[Stored data entries]
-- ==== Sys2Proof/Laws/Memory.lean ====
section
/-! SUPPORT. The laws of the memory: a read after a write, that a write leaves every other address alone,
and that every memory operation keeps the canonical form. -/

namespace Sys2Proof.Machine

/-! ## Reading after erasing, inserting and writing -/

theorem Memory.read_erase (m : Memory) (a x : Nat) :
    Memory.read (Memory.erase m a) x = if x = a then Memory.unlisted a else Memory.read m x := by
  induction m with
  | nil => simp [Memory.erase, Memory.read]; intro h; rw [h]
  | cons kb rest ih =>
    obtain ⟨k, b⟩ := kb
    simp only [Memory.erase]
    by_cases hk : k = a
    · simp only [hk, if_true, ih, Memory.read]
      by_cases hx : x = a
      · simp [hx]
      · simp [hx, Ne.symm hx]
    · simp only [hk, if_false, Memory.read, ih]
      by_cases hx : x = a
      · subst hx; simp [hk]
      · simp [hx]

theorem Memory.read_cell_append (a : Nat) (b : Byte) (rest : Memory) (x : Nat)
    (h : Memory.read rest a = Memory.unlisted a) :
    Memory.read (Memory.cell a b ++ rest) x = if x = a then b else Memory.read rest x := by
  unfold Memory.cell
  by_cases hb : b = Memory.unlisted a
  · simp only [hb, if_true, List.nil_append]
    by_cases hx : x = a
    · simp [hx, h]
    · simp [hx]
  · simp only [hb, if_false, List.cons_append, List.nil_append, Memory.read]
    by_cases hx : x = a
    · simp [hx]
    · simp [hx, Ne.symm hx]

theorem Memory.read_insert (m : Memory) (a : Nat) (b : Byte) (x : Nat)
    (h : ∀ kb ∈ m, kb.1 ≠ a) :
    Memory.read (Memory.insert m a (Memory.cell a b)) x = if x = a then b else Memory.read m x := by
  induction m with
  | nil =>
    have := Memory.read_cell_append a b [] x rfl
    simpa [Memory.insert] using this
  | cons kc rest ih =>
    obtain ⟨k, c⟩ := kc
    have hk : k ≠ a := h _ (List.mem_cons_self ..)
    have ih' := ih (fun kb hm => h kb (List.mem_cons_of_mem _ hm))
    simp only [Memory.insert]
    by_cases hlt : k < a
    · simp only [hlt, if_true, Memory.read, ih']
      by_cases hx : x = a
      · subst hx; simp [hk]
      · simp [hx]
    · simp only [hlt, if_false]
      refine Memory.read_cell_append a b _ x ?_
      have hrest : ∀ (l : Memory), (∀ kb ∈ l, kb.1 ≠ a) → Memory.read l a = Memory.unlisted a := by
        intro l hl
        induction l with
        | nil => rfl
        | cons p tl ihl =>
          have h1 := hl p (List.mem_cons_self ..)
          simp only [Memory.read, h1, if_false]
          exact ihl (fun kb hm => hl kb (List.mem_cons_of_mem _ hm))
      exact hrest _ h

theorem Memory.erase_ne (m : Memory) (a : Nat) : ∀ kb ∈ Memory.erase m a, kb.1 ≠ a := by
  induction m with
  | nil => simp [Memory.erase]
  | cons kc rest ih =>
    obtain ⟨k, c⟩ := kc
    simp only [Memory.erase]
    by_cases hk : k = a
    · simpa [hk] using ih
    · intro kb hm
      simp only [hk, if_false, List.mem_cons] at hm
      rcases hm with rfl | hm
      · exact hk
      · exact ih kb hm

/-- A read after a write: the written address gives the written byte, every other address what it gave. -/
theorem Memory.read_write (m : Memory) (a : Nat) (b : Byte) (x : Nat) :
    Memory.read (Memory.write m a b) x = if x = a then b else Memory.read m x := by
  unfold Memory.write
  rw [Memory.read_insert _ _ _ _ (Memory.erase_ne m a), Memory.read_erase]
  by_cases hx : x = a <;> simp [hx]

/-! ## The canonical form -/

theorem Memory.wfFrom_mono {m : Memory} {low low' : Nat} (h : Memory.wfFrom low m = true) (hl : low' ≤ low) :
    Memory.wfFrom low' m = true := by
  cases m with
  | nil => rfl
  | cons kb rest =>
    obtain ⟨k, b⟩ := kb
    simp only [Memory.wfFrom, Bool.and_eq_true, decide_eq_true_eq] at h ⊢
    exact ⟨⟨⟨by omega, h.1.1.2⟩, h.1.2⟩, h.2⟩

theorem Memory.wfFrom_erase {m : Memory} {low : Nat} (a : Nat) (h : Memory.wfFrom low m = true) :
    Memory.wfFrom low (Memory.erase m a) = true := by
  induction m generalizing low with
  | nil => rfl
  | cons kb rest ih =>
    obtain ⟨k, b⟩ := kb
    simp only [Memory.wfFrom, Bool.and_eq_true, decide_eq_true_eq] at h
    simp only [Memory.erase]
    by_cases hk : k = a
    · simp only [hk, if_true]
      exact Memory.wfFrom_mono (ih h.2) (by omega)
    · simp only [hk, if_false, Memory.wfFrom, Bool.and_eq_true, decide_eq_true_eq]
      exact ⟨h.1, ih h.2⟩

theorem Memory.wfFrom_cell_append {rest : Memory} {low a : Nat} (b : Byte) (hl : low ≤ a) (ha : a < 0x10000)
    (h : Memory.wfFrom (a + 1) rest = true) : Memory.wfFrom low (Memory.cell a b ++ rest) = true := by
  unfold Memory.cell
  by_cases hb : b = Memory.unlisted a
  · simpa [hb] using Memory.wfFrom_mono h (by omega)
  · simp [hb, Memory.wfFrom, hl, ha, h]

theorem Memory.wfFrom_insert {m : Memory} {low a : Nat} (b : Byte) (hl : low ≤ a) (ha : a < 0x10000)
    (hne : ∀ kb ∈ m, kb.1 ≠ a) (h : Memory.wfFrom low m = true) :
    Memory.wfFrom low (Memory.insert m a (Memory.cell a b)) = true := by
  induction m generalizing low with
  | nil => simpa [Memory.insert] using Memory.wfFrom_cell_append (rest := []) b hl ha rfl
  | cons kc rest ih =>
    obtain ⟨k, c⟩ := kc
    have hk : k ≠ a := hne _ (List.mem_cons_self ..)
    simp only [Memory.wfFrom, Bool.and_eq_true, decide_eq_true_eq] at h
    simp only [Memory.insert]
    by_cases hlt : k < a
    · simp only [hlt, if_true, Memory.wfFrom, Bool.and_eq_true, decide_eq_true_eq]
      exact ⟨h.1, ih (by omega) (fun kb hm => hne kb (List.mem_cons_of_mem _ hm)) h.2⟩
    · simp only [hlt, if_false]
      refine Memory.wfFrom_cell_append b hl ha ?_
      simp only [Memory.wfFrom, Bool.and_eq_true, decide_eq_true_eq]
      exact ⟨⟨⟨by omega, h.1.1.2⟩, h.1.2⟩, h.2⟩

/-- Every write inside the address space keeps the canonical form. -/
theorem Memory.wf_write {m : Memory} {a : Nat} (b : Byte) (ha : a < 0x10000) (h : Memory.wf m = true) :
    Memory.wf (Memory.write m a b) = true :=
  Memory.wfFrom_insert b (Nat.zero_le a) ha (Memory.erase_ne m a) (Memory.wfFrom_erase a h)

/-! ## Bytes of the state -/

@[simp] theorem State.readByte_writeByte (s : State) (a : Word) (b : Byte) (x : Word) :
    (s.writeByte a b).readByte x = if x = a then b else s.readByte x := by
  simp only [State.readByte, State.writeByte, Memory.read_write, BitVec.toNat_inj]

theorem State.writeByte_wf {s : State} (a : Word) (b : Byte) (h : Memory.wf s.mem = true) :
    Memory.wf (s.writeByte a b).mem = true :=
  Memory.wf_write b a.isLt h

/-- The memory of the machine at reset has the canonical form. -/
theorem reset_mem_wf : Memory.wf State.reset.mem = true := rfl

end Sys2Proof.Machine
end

**What you need to do**
Above are the lines; repeat exactly the ones from the line containing "Memory.wf (Memory.write m" down to the line containing "State.writeByte, Memory.read_write, BitVec.toNat_inj]", both inclusive.

**Reply to the exercise**
    Memory.wf (Memory.write m a b) = true :=
  Memory.wfFrom_insert b (Nat.zero_le a) ha (Memory.erase_ne m a) (Memory.wfFrom_erase a h)

/-! ## Bytes of the state -/

@[simp] theorem State.readByte_writeByte (s : State) (a : Word) (b : Byte) (x : Word) :
    (s.writeByte a b).readByte x = if x = a then b else s.readByte x := by
  simp only [State.readByte, State.writeByte, Memory.read_write, BitVec.toNat_inj]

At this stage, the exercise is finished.